We were told that the creation of the single currency would lead to convergence. In fact, that has not been the case. European countries have diverged. We were told that it would contribute to peaceful circumstances in Europe, whereas we now find bigger tensions between certain European countries than have existed probably at any time since World War II. There are difficulties here. The other problem, to which my noble friend Lord Lamont referred, is that we are simply seeing a rerun of the stability and growth pact, but with no mention of any growth. This involves a very significant loss of national sovereignty, which one has seen particularly in the Greek situation. Control over tax and spending has always been the hallmark of national sovereignty. Giving up that control—this is currently very apparent with some countries in the eurozone—inevitably leads to that country being undermined. Having said that, obviously a degree of fiscal co-ordination is necessary.
I have a couple of further points. One problem with the debt has been to get a degree of agreement with private creditors. It is constantly being said that there will be a deal and that the creditors will take a so-called haircut. It is understandable that they have been reluctant to do so because they do not know whether, if they write down the debt, there will be a subsequent devaluation that will further reduce the value of that debt. Until they know where they are—there is a high degree of uncertainty about exchange rates—they will be unlikely to be very enthusiastic about agreeing to a debt reduction.
My final point is that if a country—it is likely to be Greece—leaves the eurozone, it will not be a simple matter. My noble friend Lord Wolfson offered a prize of £250,000 for a paper explaining how it could be carried out. Some newspaper commentators think that it is just a question of printing more notes and coins. One certainly hopes that if the thing happens there will not be chaos for a very long time while they get around to printing the notes and coins. It would not be a good idea to go back to the drachma; it would be more appropriate to think up a new name for a euro-replacement currency.

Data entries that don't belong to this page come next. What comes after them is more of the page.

/-- An object that is made in a FREE slot. -/
theorem setSlot_created {h : Hub} {i : Fin 48} {o : Obj} {g : Nat} (new : h.NewPart o.part) :
    h.KeepsEngine (h.setSlot i { gen := g, state := .live o }) where
  tokens := fun conserved j x is => by
    rw [objAt_setSlot] at is
    split at is
    · cases is; exact new.conserved
    · exact conserved j x is
  queues := fun ⟨each, apart, draining⟩ => by
    refine ⟨fun j x q is part => ?_, fun j k oj ok qj qk isj isk partj partk ne => ?_, fun j x is => ?_⟩
    · rw [objAt_setSlot] at is
      split at is
      · cases is; exact ⟨(new.queue q part).1, (new.queue q part).2.1⟩
      · exact each j x q is part
    · rw [objAt_setSlot] at isj isk
      split at isj <;> split at isk
      · exact absurd (‹i = j›.symm.trans ‹i = k›) ne
      · cases isj; exact (new.queue qj partj).2.2 k ok qk isk partk
      · cases isk; rw [areasShare_comm]; exact (new.queue qk partk).2.2 j oj qj isj partj
      · exact apart j k oj ok qj qk isj isk partj partk ne
    · rw [slot_setSlot] at is
      split at is
      · cases is
      · exact draining j x is
  stamps := id
  tags := id

/-- A CREATE request that no check refuses makes an object with a sound part. -/
theorem perform_creates {h : Hub} {l : Link} {rq : Request} {c : CreateCommon} (ticks : Nat)
    (is : rq.body.common? = some c) (passes : h.refusal l rq = none) :
    ∃ p, h.NewPart p ∧ h.Created l rq c p (rq.body.perform ticks l rq h) := by
  cases body : rq.body <;> rw [body] at is <;> cases is
  case createResource limit robust =>
    refine ⟨_, ⟨Part.conserved_resource.2 ?_, fun q is => (nomatch is), rfl⟩,
      (h.createResource_spec l rq c limit robust body).2 passes⟩
    simp [Resource.Balanced, PerLink.all]
  case createSignal limit initial =>
    exact ⟨_, ⟨Part.conserved_signal.2 (createSignal_passed body passes), fun q is => (nomatch is), rfl⟩,
      (h.createSignal_spec l rq c limit initial body).2 passes⟩
  case createQueue base blocks maxEntries maxLength threshold present companion =>
    obtain ⟨lo, hi, area, apart⟩ := createQueue_passed body passes
    refine ⟨_, ⟨Part.conserved_queue _, fun q is => ?_, rfl⟩,
      (h.createQueue_spec l rq c base blocks maxEntries maxLength threshold present companion body).2 passes⟩
    cases is
    refine ⟨⟨lo, hi, area, ?_, Nat.zero_le _, by simp, by simp⟩, rfl, fun j o q' there part => ?_⟩
    · simp [Queue.used]
    · have not := List.any_eq_false.1 apart j (List.mem_finRange j)
      simpa [there, part, Part.queue?] using not

/-- A request that the engine takes. -/
theorem request_keepsEngine {h : Hub} {l : Link} {rq : Request} (ticks : Nat) :
    h.KeepsEngine (rq.body.perform ticks l rq (h.takeFrom l)) := by
  have taken := h.takeFrom_keeps l
  rcases passes : (h.takeFrom l).refusal l rq with _ | code
  · rcases create : rq.body.common? with _ | c
    · exact (taken.trans (perform_keeps ticks passes create)).keepsEngine
    · obtain ⟨p, new, i, -, -, eq⟩ := perform_creates ticks create passes
      rw [eq, create_eq]
      exact (taken.keepsEngine.trans (setSlot_created new)).trans (reply_keeps _ _ _ _ _ _).keepsEngine
  · rw [perform_refused ticks passes]
    exact (taken.trans (reply_keeps _ _ _ _ _ _)).keepsEngine

/-! ### What no item of the engine changes -/

/-- The object table, the records and the stamp counter. -/
def records (h : Hub) : Vector Slot 48 × List Waiter × Stamp := (h.slots, h.waiters, h.stampCounter)

theorem keeps_of_records {h h' : Hub} (same : h'.records = h.records) : h.Keeps h' := by
  simp only [records, Prod.mk.injEq] at same
  exact keeps_of_same same.1 same.2.1 same.2.2

theorem serveHello_records (h : Hub) (l : Link) (slot : Fin 4) (f : RxFrame) (he : Hello) :
    (h.serveHello l slot f he).records = h.records := by
  unfold serveHello
  split
  · split <;> rfl
  · rw [answerHello_frame]; rfl

theorem serve_records (h : Hub) (l : Link) (slot : Fin 4) (f : RxFrame) : (h.serve l slot f).records = h.records := by
  unfold serve
  split
  · rfl
  · rfl
  · exact h.serveHello_records l slot f _
  · unfold serveBye; split <;> rfl
  · unfold servePing; split <;> rfl
  · unfold serveLinkStatus
    repeat' split
    all_goals rfl
  · unfold serveRequest; split <;> rfl

theorem goodFrame_records (h : Hub) (l : Link) (f : RxFrame) : (h.goodFrame l f).records = h.records := by
  unfold goodFrame goodFrameEnding
  split
  · split <;> rfl
  · dsimp only
    split
    · rfl
    · rw [serve_records]; rfl

theorem closeFrame_records (h : Hub) (l : Link) : (h.closeFrame l).records = h.records := by
  unfold closeFrame
  split
  · rfl
  · rw [goodFrame_records]; rfl

theorem closeGood_records (h : Hub) (l : Link) (sort : Option ReqKind → Bool) : (h.closeGood l sort).records = h.records := by
  unfold closeGood
  split
  · exact h.closeFrame_records l
  · rfl

theorem goodCharacter_records (h : Hub) (l : Link) (v : Byte) : (h.goodCharacter l v).records = h.records := by
  unfold goodCharacter
  split
  · exact h.closeFrame_records l
  · rfl

theorem lineBreak_records (h : Hub) (l : Link) : (h.lineBreak l).records = h.records := by
  unfold lineBreak
  repeat' split
  all_goals rfl

theorem frameCompletes_records (h : Hub) (l : Link) : (h.frameCompletes l).records = h.records := by
  unfold frameCompletes
  dsimp only
  repeat' split
  all_goals rfl

theorem catchUp_records (h : Hub) : h.catchUp.records = h.records := by
  simp only [records, catchUp_slots, catchUp_waiters, catchUp_stampCounter]

end Hub

theorem State.onHub_records (s : State) {f : Hub → Hub} (same : ∀ h : Hub, (f h).records = h.records) :
    ∃ t, s.onHub f = .next t ∧ t.toHub.records = s.toHub.records :=
  ⟨_, s.onHub_next f, by rw [State.withHub, same, Hub.catchUp_records]⟩

/-- A command that takes no item, other than PIN_RESET, changes no object and no record. -/
theorem exec_records {c : Instr} (s : State) (takes : c.takesItem = false) (noReset : ∀ p, c ≠ .pinReset p) :
    ∃ t, exec c s = .next t ∧ t.toHub.records = s.toHub.records := by
  cases c <;> dsimp only [exec]
  case pinReset p => exact absurd rfl (noReset p)
  case tickEvent => exact s.onHub_records fun _ => rfl
  case deadlineDue => exact ⟨_, rfl, rfl⟩
  case keepaliveLapse l => exact ⟨_, rfl, by rw [Hub.lapse_frame]; rfl⟩
  case lineBreak l => exact s.onHub_records fun h => h.lineBreak_records l
  case settlingComplete l => exact s.onHub_records fun _ => rfl
  case receiveError l cause => exact s.onHub_records fun _ => by split <;> rfl
  case abortMark l => exact s.onHub_records fun _ => by split <;> rfl
  case unknownKind l | hello l | bye l | ping l | linkStatus l | objectRequest l =>
    exact s.onHub_records fun h => h.closeGood_records l _
  case sessionEndTeardown l => exact s.onHub_records fun _ => by split <;> rfl
  case frameComplete l => exact s.onHub_records fun h => h.frameCompletes_records l
  case goodCharacter l v => exact s.onHub_records fun h => h.goodCharacter_records l v
  all_goals cases takes

/-- What the engine does with the item that it takes, `ticks` tick events falling before an insert claim (R97, R108). -/
def Turn.perform (turn : Turn) (ticks : Nat) (h : Hub) : Hub :=
  match turn with
  | .item l (.request rq) => rq.body.perform ticks l rq (h.takeFrom l)
  | .item l (.freeWaiter st) => (h.takeFrom l).freeWaiter st
  | .item l (.spendMessage ref session c) => (h.takeFrom l).spendMessage l ref session c
  | .item l .purge => (h.takeFrom l).purge l
  | .expiry st => h.takeExpiry.moveDue.expire st

theorem exec_turn {s : State} {turn : Turn} (ticks : Nat) (given : s.toHub.catchUp.turn = some turn) :
    exec (turn.command ticks) s = .next (s.withHub (turn.perform ticks s.toHub.catchUp)) :=
  match turn, given with
  | .item _ (.request _), given => exec_request ticks given
  | .item _ (.freeWaiter _), given => exec_freeWaiter given
  | .item _ (.spendMessage ..), given => exec_spendMessage given
  | .item _ .purge, given => exec_purge given
  | .expiry _, given => exec_expiry given

/-- What a command does to the engine: nothing, a pin reset, or the item that the arbiter gives. -/
theorem exec_cases (c : Instr) (s : State) : ∃ t, exec c s = .next t ∧
    (t.toHub.records = s.toHub.records ∨ (∃ p, t.toHub = Hub.reset p) ∨
      ∃ ticks turn, s.toHub.catchUp.turn = some turn ∧ t.toHub = turn.perform ticks s.toHub.catchUp) := by
  rcases takes : c.takesItem
  · by_cases reset : ∃ p, c = .pinReset p
    · obtain ⟨p, rfl⟩ := reset
      exact ⟨_, exec_pinReset p s, Or.inr (Or.inl ⟨p, rfl⟩)⟩
    · obtain ⟨t, run, same⟩ := exec_records s takes fun p is => reset ⟨p, is⟩
      exact ⟨t, run, Or.inl same⟩
  · rcases exec_item s takes with idle | ⟨ticks, turn, given, rfl⟩
    · exact ⟨_, idle, Or.inl s.toHub.catchUp_records⟩
    · exact ⟨_, exec_turn ticks given, Or.inr (Or.inr ⟨ticks, turn, given, rfl⟩)⟩

/-- What a step does to the engine. -/
theorem step_cases (s : State) : ∃ t, step s = .next t ∧
    (t.toHub.records = s.toHub.records ∨ (∃ p, t.toHub = Hub.reset p) ∨
      ∃ ticks turn, s.toHub.catchUp.turn = some turn ∧ t.toHub = turn.perform ticks s.toHub.catchUp) := by
  unfold step
  split
  · obtain ⟨t, run, same⟩ := s.onHub_records (f := Hub.charTime) fun _ => rfl
    exact ⟨t, run, Or.inl same⟩
  · rename_i c rest _
    exact exec_cases c { s with pending := rest }

namespace Hub

theorem turn_keepsEngine (turn : Turn) (ticks : Nat) (h : Hub) : h.KeepsEngine (turn.perform ticks h) :=
  match turn with
  | .item _ (.request _) => request_keepsEngine ticks
  | .item l (.freeWaiter st) => ((h.takeFrom_keeps l).trans (freeWaiter_keeps _ st)).keepsEngine
  | .item l (.spendMessage ref session c) => ((h.takeFrom_keeps l).trans (spendMessage_keeps _ l ref session c)).keepsEngine
  | .item l .purge => ((h.takeFrom_keeps l).trans (purge_keeps _ l)).keepsEngine
  | .expiry st =>
    have moved : h.Keeps h.takeExpiry.moveDue := keeps_of_same rfl rfl rfl
    (moved.trans (expire_keeps _ st)).keepsEngine

theorem reset_keepsEngine (h : Hub) (p : Straps) : h.KeepsEngine (reset p) :=
  ⟨fun _ => reset_tokensConserved p, fun _ => reset_queuesSound p, fun _ => ⟨List.nodup_nil, fun _ mem => nomatch mem⟩,
    fun _ _ => ⟨List.nodup_nil, Nat.zero_le _⟩⟩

It would be very dangerous if contingency plans were not made well in advance to deal with the problem. This is a matter for the British Government as much as for anyone else, because we will not be able to avoid the consequences, particularly for the banking system, which could be very serious. Therefore, I hope that Her Majesty's Government will be very active in making contingency plans to deal with these matters. It is not just a question of having a new currency established. There will be great dangers of flight from the existing currency in certain countries; there will be a great need for exchange controls, at any rate on a temporary basis; and one must have some doubts about the ability of the Governments concerned to direct a suitable system of exchange controls. These are all very serious matters and one must hope that the Government will take a very proactive line in providing a contingency plan to deal with them. However, this will only be done by dealing with exchange rates and not with the debt alone.